YOUR GOAL: In the entries that follow, copy exactly each line from the first through the line with "event. Hunting skips".
═══ DATA FOR THIS EXERCISE ═══
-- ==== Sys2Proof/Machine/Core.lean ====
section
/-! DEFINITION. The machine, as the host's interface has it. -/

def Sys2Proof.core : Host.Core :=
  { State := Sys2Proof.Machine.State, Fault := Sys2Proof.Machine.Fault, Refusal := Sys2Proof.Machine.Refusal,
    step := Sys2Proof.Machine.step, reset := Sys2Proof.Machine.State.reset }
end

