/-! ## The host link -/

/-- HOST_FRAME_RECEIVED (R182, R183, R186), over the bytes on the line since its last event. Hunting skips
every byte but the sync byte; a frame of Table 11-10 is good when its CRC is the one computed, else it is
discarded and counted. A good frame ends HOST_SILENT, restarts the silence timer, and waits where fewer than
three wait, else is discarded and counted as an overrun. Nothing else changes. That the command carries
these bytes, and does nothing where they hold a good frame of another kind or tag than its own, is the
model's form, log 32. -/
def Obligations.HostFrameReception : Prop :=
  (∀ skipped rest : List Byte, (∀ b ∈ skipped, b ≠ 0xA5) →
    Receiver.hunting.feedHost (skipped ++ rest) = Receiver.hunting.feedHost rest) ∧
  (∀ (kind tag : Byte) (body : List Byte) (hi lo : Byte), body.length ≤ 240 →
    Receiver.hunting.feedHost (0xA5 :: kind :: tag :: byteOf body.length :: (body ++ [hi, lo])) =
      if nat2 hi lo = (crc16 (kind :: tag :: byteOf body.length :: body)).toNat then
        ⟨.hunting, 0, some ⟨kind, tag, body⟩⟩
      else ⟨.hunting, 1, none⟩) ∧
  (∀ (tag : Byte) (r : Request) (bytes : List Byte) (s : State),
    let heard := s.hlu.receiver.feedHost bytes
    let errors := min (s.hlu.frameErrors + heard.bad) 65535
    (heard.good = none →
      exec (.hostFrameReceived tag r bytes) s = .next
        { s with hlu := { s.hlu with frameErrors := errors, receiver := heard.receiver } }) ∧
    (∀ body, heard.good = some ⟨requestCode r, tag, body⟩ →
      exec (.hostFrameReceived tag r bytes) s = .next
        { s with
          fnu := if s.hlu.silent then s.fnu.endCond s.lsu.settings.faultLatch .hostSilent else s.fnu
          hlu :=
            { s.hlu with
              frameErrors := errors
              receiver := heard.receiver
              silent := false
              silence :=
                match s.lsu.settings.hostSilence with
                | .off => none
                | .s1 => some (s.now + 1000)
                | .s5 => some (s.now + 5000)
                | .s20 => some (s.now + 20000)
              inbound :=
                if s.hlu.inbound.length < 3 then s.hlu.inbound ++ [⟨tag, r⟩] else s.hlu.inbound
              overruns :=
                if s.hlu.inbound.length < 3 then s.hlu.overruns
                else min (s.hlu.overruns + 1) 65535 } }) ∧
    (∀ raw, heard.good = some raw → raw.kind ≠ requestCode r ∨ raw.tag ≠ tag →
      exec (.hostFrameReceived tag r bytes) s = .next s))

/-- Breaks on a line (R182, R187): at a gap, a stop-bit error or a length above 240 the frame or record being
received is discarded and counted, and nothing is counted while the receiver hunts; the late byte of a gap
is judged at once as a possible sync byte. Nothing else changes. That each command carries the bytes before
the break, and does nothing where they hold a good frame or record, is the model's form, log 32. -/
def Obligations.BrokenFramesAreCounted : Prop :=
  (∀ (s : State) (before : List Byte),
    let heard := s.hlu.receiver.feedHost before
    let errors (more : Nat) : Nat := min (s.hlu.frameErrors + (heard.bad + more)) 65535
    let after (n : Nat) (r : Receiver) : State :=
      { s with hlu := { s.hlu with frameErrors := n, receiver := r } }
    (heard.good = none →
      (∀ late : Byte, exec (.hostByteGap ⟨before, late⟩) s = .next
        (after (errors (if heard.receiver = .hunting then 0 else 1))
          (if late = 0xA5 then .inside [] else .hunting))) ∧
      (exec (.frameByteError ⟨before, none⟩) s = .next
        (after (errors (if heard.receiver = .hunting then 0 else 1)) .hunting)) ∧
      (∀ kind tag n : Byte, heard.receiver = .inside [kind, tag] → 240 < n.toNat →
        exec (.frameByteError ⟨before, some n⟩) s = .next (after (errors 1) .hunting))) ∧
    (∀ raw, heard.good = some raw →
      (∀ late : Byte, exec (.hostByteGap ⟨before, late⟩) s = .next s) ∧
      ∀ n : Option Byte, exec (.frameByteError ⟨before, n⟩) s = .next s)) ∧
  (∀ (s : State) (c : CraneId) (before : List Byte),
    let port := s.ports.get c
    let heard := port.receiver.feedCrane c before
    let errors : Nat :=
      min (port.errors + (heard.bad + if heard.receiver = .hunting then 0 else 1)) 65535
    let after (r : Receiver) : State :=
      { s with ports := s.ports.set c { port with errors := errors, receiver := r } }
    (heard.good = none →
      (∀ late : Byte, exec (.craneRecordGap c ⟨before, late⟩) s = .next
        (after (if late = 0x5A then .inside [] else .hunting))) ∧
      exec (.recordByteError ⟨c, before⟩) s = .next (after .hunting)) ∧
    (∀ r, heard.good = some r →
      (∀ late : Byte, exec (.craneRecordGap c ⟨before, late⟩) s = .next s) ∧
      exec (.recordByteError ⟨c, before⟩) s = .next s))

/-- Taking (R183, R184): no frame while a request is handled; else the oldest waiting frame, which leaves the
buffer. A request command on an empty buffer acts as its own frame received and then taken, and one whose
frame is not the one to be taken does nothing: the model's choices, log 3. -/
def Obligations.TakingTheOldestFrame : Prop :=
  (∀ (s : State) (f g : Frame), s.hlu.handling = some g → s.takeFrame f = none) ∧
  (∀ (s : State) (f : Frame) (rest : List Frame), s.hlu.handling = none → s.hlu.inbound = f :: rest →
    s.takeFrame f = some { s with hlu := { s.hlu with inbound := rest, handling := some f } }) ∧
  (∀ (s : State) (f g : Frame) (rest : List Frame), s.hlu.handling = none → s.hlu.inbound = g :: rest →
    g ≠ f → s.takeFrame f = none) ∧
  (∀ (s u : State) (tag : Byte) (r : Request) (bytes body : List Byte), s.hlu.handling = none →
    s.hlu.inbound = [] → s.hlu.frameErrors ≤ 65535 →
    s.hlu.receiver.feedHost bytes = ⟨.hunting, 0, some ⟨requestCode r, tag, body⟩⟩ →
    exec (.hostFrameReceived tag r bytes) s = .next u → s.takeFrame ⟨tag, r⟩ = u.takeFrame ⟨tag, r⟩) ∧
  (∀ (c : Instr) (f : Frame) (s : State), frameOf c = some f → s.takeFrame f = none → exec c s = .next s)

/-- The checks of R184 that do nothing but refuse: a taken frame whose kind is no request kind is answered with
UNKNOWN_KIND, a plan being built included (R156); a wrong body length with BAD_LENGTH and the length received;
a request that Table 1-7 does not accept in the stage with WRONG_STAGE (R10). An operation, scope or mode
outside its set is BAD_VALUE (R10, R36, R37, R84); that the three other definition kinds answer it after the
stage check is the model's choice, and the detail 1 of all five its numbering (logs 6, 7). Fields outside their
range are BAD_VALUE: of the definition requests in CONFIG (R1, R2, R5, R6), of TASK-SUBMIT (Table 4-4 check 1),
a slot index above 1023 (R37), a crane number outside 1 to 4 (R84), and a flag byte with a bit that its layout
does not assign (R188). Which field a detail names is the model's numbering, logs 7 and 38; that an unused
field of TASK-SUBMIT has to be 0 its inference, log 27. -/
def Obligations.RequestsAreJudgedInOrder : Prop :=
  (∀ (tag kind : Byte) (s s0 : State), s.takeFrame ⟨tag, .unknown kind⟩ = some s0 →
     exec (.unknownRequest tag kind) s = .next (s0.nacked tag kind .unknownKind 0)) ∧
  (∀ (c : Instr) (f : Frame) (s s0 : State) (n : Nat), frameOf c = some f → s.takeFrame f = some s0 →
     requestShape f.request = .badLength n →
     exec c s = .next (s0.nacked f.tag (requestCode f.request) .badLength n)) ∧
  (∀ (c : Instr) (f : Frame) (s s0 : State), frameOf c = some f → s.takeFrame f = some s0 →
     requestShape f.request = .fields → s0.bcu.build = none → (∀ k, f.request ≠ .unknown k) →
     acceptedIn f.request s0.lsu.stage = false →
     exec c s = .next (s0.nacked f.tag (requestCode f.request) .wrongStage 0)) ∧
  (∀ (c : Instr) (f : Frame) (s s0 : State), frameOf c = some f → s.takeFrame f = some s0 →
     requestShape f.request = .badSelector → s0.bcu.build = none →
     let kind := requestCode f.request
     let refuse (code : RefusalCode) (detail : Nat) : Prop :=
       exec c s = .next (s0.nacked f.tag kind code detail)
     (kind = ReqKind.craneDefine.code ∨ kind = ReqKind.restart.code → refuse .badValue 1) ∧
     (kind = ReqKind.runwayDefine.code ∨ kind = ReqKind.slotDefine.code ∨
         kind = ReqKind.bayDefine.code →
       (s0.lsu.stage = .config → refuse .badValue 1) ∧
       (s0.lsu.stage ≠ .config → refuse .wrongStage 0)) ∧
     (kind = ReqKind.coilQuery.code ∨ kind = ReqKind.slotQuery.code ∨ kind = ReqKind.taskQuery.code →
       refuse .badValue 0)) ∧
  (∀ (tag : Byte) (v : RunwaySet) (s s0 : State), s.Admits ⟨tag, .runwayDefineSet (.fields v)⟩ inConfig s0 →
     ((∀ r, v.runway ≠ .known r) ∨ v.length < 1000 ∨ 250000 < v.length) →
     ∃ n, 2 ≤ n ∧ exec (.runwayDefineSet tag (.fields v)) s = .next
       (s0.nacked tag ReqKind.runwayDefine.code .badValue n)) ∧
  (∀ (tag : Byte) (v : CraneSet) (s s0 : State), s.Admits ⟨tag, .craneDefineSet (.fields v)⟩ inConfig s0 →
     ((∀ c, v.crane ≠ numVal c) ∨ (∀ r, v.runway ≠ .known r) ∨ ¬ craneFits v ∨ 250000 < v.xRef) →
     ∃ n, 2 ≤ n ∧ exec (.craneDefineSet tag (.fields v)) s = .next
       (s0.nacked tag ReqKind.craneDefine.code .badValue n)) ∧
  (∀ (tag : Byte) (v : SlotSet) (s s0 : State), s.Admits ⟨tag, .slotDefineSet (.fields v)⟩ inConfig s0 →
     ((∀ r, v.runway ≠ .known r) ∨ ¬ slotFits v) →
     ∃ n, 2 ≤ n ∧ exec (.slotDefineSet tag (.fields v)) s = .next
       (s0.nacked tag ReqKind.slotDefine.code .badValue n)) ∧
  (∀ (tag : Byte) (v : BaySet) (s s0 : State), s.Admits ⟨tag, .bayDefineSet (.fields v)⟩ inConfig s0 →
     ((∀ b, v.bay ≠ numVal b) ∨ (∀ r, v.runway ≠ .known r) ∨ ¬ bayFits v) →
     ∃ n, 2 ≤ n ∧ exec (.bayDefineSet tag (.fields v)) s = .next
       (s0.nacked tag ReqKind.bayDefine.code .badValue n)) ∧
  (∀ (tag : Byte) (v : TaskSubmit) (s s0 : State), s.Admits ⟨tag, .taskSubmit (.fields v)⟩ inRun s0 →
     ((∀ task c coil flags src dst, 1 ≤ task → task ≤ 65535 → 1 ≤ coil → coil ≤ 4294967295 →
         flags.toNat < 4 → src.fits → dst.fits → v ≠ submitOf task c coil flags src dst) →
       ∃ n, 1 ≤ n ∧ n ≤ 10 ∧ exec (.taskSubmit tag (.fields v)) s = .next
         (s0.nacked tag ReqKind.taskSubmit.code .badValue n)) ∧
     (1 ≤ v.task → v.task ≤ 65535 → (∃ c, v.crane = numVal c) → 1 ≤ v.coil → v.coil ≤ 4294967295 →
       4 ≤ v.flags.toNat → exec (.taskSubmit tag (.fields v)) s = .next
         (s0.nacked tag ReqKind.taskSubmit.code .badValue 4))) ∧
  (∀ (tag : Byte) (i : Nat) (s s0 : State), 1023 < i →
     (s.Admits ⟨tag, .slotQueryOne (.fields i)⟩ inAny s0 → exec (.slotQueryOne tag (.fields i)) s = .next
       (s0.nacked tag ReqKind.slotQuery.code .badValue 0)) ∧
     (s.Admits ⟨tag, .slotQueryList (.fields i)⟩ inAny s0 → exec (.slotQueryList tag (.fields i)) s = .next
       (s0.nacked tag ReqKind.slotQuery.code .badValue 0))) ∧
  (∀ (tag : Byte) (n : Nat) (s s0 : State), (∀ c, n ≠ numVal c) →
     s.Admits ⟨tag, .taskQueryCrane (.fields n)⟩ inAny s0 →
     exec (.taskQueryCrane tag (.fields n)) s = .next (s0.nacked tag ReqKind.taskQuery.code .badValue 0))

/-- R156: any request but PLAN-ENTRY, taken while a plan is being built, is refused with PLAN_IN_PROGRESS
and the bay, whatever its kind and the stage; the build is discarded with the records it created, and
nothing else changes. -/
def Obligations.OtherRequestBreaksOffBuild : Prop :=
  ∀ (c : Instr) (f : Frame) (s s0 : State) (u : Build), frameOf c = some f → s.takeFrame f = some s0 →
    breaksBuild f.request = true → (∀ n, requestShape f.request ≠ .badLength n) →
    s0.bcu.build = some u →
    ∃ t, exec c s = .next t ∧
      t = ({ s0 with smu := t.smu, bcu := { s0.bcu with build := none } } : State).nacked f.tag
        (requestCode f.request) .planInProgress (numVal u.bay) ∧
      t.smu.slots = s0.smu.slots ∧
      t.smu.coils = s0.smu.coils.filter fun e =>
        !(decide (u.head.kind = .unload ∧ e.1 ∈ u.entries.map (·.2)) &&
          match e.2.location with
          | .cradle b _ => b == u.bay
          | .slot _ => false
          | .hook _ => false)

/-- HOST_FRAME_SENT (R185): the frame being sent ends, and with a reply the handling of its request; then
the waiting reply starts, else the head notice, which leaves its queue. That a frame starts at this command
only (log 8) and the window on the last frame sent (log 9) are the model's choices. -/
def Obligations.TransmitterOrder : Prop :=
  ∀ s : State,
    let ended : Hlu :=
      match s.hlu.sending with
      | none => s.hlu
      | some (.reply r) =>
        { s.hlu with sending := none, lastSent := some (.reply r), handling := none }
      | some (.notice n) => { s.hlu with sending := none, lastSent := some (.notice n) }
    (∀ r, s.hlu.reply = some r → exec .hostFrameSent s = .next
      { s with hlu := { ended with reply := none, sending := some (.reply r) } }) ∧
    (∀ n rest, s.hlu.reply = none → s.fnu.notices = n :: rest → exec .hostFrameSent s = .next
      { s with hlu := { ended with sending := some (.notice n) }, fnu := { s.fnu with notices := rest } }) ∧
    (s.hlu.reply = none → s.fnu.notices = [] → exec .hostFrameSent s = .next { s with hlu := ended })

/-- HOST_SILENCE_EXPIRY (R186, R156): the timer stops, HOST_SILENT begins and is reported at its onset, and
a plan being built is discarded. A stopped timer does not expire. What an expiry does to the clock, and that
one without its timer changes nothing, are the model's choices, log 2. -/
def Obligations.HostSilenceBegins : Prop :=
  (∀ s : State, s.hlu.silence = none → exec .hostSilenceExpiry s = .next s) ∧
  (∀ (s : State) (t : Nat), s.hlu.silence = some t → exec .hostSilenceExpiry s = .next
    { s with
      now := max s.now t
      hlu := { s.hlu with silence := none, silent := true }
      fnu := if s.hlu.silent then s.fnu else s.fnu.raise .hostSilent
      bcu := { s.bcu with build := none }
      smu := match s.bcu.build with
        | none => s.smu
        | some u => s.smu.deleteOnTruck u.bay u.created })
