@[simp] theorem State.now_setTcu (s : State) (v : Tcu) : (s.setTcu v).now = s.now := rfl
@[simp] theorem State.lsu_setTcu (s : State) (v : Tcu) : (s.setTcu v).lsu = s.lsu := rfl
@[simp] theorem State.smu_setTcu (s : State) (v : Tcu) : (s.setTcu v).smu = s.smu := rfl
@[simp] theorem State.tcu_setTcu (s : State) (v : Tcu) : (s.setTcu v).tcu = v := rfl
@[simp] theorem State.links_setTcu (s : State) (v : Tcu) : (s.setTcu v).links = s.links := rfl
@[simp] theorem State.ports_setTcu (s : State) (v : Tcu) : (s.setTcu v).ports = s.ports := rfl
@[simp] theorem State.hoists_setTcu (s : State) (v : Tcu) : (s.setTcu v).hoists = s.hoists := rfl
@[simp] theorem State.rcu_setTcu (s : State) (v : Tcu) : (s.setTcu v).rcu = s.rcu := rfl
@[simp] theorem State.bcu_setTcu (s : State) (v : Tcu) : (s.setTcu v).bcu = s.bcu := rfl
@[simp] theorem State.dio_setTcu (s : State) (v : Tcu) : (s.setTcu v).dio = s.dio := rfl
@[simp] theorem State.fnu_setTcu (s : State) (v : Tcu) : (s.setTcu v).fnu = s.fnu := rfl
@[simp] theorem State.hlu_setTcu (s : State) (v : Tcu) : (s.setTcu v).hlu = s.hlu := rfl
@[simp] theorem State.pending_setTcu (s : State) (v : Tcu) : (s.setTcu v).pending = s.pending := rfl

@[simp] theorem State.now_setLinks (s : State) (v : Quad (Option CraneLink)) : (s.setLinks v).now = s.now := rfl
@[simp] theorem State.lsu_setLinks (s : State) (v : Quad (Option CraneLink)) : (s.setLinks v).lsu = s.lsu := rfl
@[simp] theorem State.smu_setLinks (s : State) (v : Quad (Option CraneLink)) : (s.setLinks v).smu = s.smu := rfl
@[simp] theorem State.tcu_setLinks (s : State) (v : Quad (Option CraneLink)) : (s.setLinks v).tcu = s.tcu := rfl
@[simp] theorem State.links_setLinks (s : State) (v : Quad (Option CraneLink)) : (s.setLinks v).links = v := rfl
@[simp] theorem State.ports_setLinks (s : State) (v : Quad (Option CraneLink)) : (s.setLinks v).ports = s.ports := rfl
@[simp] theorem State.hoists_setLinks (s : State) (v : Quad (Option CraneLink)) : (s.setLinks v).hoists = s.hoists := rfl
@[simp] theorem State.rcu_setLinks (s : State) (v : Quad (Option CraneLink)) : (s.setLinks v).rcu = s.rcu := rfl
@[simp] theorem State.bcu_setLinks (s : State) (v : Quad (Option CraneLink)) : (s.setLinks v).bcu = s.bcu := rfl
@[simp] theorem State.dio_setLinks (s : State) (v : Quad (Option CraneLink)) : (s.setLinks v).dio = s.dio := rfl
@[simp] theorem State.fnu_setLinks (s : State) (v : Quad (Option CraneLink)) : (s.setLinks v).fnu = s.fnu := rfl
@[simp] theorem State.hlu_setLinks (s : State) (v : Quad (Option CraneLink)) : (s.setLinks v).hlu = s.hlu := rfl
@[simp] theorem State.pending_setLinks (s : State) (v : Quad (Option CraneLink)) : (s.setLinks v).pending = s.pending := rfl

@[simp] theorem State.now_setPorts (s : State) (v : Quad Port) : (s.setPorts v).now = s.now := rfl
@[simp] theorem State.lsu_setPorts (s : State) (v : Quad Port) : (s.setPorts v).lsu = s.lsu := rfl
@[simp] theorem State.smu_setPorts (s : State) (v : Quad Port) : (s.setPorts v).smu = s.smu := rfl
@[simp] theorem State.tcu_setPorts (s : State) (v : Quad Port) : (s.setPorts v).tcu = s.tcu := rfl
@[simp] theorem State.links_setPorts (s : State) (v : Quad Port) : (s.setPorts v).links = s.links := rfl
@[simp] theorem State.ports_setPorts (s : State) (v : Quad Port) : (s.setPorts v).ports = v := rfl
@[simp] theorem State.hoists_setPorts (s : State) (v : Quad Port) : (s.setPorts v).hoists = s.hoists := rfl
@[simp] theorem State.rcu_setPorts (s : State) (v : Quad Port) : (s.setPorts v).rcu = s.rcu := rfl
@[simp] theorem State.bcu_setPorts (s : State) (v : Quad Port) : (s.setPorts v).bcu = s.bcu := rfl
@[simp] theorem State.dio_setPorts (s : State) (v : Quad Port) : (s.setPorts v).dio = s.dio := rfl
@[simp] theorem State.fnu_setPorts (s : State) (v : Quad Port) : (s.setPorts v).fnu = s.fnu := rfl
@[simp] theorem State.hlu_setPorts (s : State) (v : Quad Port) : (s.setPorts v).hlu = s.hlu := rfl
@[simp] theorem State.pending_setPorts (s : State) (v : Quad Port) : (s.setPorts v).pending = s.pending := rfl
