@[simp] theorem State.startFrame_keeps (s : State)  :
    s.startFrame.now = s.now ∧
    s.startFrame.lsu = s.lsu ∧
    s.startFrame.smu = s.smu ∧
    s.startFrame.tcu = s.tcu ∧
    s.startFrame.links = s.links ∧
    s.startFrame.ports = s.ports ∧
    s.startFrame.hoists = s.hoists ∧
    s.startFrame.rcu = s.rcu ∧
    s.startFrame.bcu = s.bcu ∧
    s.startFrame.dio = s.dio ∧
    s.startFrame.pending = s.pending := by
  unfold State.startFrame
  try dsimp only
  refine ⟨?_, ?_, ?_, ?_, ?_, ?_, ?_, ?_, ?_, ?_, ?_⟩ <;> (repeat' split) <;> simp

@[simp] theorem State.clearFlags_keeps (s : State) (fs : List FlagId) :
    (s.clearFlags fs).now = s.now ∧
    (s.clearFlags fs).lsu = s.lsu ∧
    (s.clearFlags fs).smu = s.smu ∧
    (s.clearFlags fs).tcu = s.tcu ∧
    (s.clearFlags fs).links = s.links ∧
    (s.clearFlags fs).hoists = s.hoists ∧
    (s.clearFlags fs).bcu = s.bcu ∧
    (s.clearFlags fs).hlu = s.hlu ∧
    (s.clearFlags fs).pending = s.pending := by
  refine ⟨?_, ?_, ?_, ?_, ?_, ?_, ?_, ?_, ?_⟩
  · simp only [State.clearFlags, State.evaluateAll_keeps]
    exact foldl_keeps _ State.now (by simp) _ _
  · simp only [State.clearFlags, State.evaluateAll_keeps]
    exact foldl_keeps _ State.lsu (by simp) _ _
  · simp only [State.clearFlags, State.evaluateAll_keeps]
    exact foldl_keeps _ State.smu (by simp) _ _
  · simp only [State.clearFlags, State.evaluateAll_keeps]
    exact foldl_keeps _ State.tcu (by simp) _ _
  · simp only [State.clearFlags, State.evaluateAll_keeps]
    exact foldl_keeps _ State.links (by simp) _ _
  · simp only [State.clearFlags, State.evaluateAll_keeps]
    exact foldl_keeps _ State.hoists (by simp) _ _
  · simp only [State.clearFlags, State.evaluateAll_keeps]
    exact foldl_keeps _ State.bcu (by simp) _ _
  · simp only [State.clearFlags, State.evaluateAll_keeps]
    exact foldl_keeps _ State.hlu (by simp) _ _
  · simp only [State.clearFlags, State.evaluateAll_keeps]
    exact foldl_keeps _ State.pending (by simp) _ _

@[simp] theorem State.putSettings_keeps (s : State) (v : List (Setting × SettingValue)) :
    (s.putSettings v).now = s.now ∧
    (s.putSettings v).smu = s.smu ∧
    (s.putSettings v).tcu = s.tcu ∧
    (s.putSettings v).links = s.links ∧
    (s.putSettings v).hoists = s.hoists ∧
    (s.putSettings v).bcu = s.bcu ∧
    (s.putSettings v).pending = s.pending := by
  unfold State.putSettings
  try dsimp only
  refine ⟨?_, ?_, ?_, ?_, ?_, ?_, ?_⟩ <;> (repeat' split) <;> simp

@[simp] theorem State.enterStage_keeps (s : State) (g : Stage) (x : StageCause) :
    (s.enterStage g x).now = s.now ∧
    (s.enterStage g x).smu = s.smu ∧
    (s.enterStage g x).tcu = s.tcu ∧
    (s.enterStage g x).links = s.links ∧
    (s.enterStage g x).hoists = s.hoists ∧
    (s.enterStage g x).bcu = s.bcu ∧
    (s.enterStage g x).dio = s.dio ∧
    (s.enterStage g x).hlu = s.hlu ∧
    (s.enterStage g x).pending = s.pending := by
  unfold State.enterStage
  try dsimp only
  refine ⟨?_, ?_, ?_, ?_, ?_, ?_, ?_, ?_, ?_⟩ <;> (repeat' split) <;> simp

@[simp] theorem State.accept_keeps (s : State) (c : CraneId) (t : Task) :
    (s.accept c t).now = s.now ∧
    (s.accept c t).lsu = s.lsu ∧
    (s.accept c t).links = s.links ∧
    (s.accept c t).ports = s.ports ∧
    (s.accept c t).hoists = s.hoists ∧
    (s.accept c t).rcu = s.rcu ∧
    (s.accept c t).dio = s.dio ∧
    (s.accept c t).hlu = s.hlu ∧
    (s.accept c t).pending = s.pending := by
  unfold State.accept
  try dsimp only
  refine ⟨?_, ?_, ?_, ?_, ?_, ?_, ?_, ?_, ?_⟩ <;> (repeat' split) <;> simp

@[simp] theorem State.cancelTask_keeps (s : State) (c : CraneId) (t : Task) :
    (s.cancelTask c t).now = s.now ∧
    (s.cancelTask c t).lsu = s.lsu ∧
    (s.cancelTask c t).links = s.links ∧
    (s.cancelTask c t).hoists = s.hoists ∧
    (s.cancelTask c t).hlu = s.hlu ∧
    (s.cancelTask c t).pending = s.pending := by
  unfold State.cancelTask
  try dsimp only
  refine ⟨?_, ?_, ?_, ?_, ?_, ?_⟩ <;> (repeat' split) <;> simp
═══
OUTPUT OF THE TASK:
-- ==== Sys2Proof/Machine/Core.lean ====
section
/-! DEFINITION. The machine, as the host's interface has it. -/

def Sys2Proof.core : Host.Core :=
  { State := Sys2Proof.Machine.State, Fault := Sys2Proof.Machine.Fault, Refusal := Sys2Proof.Machine.Refusal,
    step := Sys2Proof.Machine.step, reset := Sys2Proof.Machine.State.reset }
end

/-! ## The host link -/

/-- HOST_FRAME_RECEIVED (R182, R183, R186), over the bytes on the line since its last event. Hunting skips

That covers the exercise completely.